一個少年上得朝陽峰頂,見到眼前的奇麗景象,頓時歡呼起來,笑道:「姑姑,你說得確實不錯,這朝陽峰真是看日出的好地方呢。」他身後的美貌尼姑笑道:「這朝陽峰自然是好,但若真要看日出,還得攀上泰山之巔。」
那少年自然便是郭興,笑道:「姑姑,那你改日一定要帶我去泰山。」郭襄笑道:「那時你自個兒都能去了,何須我來帶。」說著向東望去,笑容漸斂,露出一抹淡淡憂愁。
郭興東張西望,見到郭襄臉上神情,眼珠兒一轉,笑道:「姑姑,你放心吧,我猜他一定會來的。」郭襄笑罵道:「小鬼頭,你知道什麼?」郭興悠然道:「我知道姑姑雖然身遁空門,但那顆心啊,還眷戀凡塵。尤其是知道那個人還沒死的時候。」那張稚氣未脫的臉上,倒有幾分看破人心的世故。
郭襄被他逗得苦笑不得,忽聽身後有人道:「想不到,還有人來得我更早。」兩人一驚回頭,卻見一個衣衫邋遢的中年道士緩步走將過來,見到兩人,笑了笑,道:「我還以為是誰呢,原來是舊相識。」
郭襄見到這人,笑道:「咱們是舊識不假,但我卻有些不識得你了。當年那個老實厚道的張君寶也不知跑到那裡去了?」那中年道士笑道:「那個張君寶頗有慧根,一日得悟,修道成仙,成了如今逍遙自在的張三丰。只是郭襄女俠遁入空門,卻有為何還是看不開?」
郭襄笑笑不語。身旁的郭興道:「張叔叔,當年武當山一別,我很想你哩。」張三丰笑道:「是嗎,我教你的那幾招功夫你可練熟了。」郭興撅嘴道:「什麼亂七八糟的東西,我早將它給忘了。」張三丰面露嘉許之色,哈哈一笑,道:「忘了最好。貧道早知你有慧根,才教你這套『空空法』,是為萬物皆空,虛無縹緲之意。」郭興笑道:「張叔叔你教了我這套『空空法』,但幾個月前一位叔叔還教我了套劍法。他說劍法不是死的,它也要有生命,也當有自由,與你這套萬物皆空的道理倒有些不謀而合呢。」
張三丰笑道:「想不到世間還有如此覺悟之人,不知貧道可否有緣一見?」郭興道:「姑姑說,你是識得他的。」張三丰一怔,望向郭襄。郭襄見他將皮球踢了給自己,微微苦笑道:「是他回來了。」
張三丰原本嘻笑的臉上頓時凝重起來,微微吃驚地道:「他……他沒死?」郭襄嘆道:「是啊,當年那場神風竟沒奪掉他性命,也不知這十幾年他去了哪裡,竟是寥無音訊,如今卻又突然回來了。」張三丰道:「他知道今日嗎?」郭襄嘆道:「我告知他了,卻不知會不會來。」張三丰笑道:「以他的性子,定然會到。」
正說話間,忽聽有人高宣了句「阿彌陀佛」,再以那如誦梵經的聲音道:「老衲受人之託,忠人之事,還請趙施主不要阻攔。」另一個頗是蒼涼的聲音笑道:「趙某不過上山會會幾個老友,未必礙了大師什麼事。」未見人影,話音先至,更是如此清晰,可見其內力修為。

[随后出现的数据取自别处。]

/-! ## Sketches -/

@[simp] theorem setBlock_fixed (s) (a1) (a2) (a3) : (State.setBlock s a1 a2 a3).fixed = s.fixed := by
  unfold State.setBlock; simp
@[simp] theorem makeResident_fixed (s) (a1) (a2) (a3) : (State.makeResident s a1 a2 a3).fixed = s.fixed := by
  unfold State.makeResident; dsimp only; (repeat' split) <;> simp
@[simp] theorem execSketchReload_fixed (a0) (s) : KeepsOut s.fixed (execSketchReload a0 s) := by
  unfold execSketchReload; dsimp only; split <;> simp
@[simp] theorem sksDone_fixed (s) (a1) : (State.sksDone s a1).fixed = s.fixed := by
  unfold State.sksDone; dsimp only; split <;> simp
@[simp] theorem sksCommit_fixed (s) (a1) : KeepsOut s.fixed (sksCommit s a1) := by
  unfold sksCommit; dsimp only; (repeat' split) <;> simp
@[simp] theorem skStands_fixed (s) (a1) (a2) : (State.skStands s a1 a2).fixed = s.fixed := by
  unfold State.skStands; simp
@[simp] theorem sksRun_fixed (s) (a1) (a2) (a3) (a4) : KeepsOut s.fixed (sksRun s a1 a2 a3 a4) := by
  have h : (if skLoads a3 then s.seesAll else s).fixed = s.fixed := by split <;> simp
  unfold sksRun; dsimp only; generalize (if skLoads a3 then s.seesAll else s) = u at h ⊢; rw [← h]; split <;> simp
@[simp] theorem execSks_fixed (a0) (s) : KeepsOut s.fixed (execSks a0 s) := by
  unfold execSks; (repeat' (first | dsimp only | split)) <;> simp
@[simp] theorem execSkBind_fixed (a0) (s) : KeepsOut s.fixed (execSkBind a0 s) := by
  unfold execSkBind; refine ends_fixed _ _ _ rfl ?_; (repeat' (first | split | (apply resAll_bind; intro _))) <;> simp
@[simp] theorem execSkUnbind_fixed (a0) (s) : KeepsOut s.fixed (execSkUnbind a0 s) := by
  unfold execSkUnbind; exact ends_fixed _ _ _ rfl (resAll_bind _ _ _ fun _ => by simp)
@[simp] theorem execSkWrite_fixed (a0) (s) : KeepsOut s.fixed (execSkWrite a0 s) := by
  unfold execSkWrite; (try dsimp only) <;> ((repeat' (first | (apply ends_fixed) | (apply endsAfter_fixed) | (apply endsPost_fixed) | (apply endsAtom_fixed) | (apply vissue_fixed; intro _) | (apply resAll_bind; intro _) | split)) <;> (first | (with_reducible rfl) | (simp; done) | (simp [State.fixed]; done) | (simp [*]; done) | (have h9 := congrArg (fun p => State.fixed p.1) ‹_ = (_, _)›; simp at h9; simp [h9]; done) | (have h9 := congrArg (fun p => State.fixed p.1) ‹_ = (_, _)›; simp at h9; simp [← h9]; done) | (simp_all; done)))
@[simp] theorem execSkInval_fixed (a0) (s) : KeepsOut s.fixed (execSkInval a0 s) := by
  unfold execSkInval; refine ends_fixed _ _ _ rfl ?_; (repeat' (first | split | (apply resAll_bind; intro _))) <;> simp

/-! ## Launch -/

@[simp] theorem createJob_fixed (s) (a1) (a2) (a3) (a4) (a5) (a6) (a7) : (State.createJob s a1 a2 a3 a4 a5 a6 a7).fixed = s.fixed := by
  unfold State.createJob; simp [foldl_fixed]
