-- ==== Sys2Proof/Laws/PerInstr.lean ====
section
/-! SUPPORT. Family RoundTrip: the decoder's reading of a well-formed instruction's major, minor and operand bits is that instruction (R47, R52, R58, R59); an event has no word. -/

namespace Sys2Proof.Laws.RoundTrip

/-- What the decoder reads from the instruction's opcode and operand bits is the instruction. -/
def Statement (i : Instr) : Prop :=
  ∀ major minor x, i.wf = true → opcodeOf i = some (major, minor, x) → candidate major.toNat minor.toNat x = some i

theorem of_word {i : Instr} {major : BitVec 8} {minor : BitVec 6} {x : BitVec 40} (h : opcodeOf i = some (major, minor, x))
    (hc : candidate major.toNat minor.toNat x = some i) : Statement i := by
  intro a b c _ h'
  rw [h] at h'
  cases h'
  exact hc

theorem of_none {i : Instr} (h : opcodeOf i = none) : Statement i := by
  intro a b c _ h'
  rw [h] at h'
  cases h'
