-- ==== Sys2Proof/Laws/Posting.lean ====
section
/-! SUPPORT. What entering a task answers (R298, R311–R314, R319): the task stands in the cluster, or there is no room. -/

namespace Sys2Proof.Machine

/-- Without a cancelled context, a task enters exactly when the cluster has room for it. -/
theorem enterTask_eq (s : State) (l : Label) (d : Draft) (hc : ∀ x, (s.clusterAt s.core.id.die s.core.id.clu).ctxAt s.core.cid.toNat = some x → x.cancelled = false) :
   s.enterTask s.poster l d = if (s.clusterAt s.core.id.die s.core.id.clu).hasRoom false s.core.id.core ((d.regions.filter (fun r => !r.null)).length) then
      .ok (.admitted ((s.updCluster s.core.id.die s.core.id.clu (fun k => { k with tasks := k.tasks ++ [s.newTask s.poster (s.clusterAt s.core.id.die s.core.id.clu) l d], nextTask := k.nextTask + 1 })).updCore s.core.id (fun c =>
      let c1 := if c.holds s.core.cid.toNat then { c with bufs := d.consumed.foldl (fun b h => bufConsume b h.1 h.2) c.bufs } else c
      c1.takeKey d.op))) else .ok .full := by
  unfold State.enterTask
  have h1 : (((s.clusterAt s.core.id.die s.core.id.clu).ctxAt s.core.cid.toNat).any (fun x => x.cancelled)) = false := by
    cases h : (s.clusterAt s.core.id.die s.core.id.clu).ctxAt s.core.cid.toNat with
    | none => rfl
    | some x => simp [hc x h]
  show (if ((s.clusterAt s.core.id.die s.core.id.clu).ctxAt s.core.cid.toNat).any (fun x => x.cancelled) = true then _ else _) = _
  rw [if_neg (by rw [h1]; exact Bool.false_ne_true)]
  show (if (!(s.clusterAt s.core.id.die s.core.id.clu).hasRoom false s.core.id.core _) = true then _ else _) = _
  by_cases h : (s.clusterAt s.core.id.die s.core.id.clu).hasRoom false s.core.id.core ((d.regions.filter (fun r => !r.null)).length) = true
  · rw [if_pos h, if_neg (by simp [h])]; rfl
  · rw [if_neg h, if_pos (by simpa using h)]

end Sys2Proof.Machine
end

聽到那人說話,郭襄身子一顫,在旁的郭興笑道:「姑姑,我說他一定回來的吧。」隨即大聲叫道:「無邪叔叔,我們在這裡。」
他話音甫落,眼前已多了兩人,一僧一俗,那僧人年近六旬,寶相莊嚴,向眾人行了個佛禮,頗見禮數。那俗家男子今已不惑,灰衣長發,面容俊秀,只是神色間帶了幾分滄桑落寞之色,那削瘦的身影透出一股令人心悸的孤傲之氣,郭興不知為何,眼眶中似有一種莫名的液在滾動。
張三丰見到趙無邪,笑道:「郭女俠說你健在,我倒有幾分驚訝,如今一見,你非但完好無損,內力更是見長啊。」趙無邪笑了笑,道:「張兄見笑了。」
郭襄聽兩人說話,心下突起一絲茫然,張均寶性子大改不說,趙無邪也是大異於前,過往的他眉宇間雖不免露出幾分憂愁,但仍不掩其瀟洒跳脫的本性,但如今一見,便如換了個人般,臉上的笑意很牽強,竟是那樣的沉鬱頓挫,想到這中間變化的緣由,不由長嘆一聲,暗覺自己何嘗不是如此,又如何能再做當年那個無憂無慮的襄陽郭二小姐呢?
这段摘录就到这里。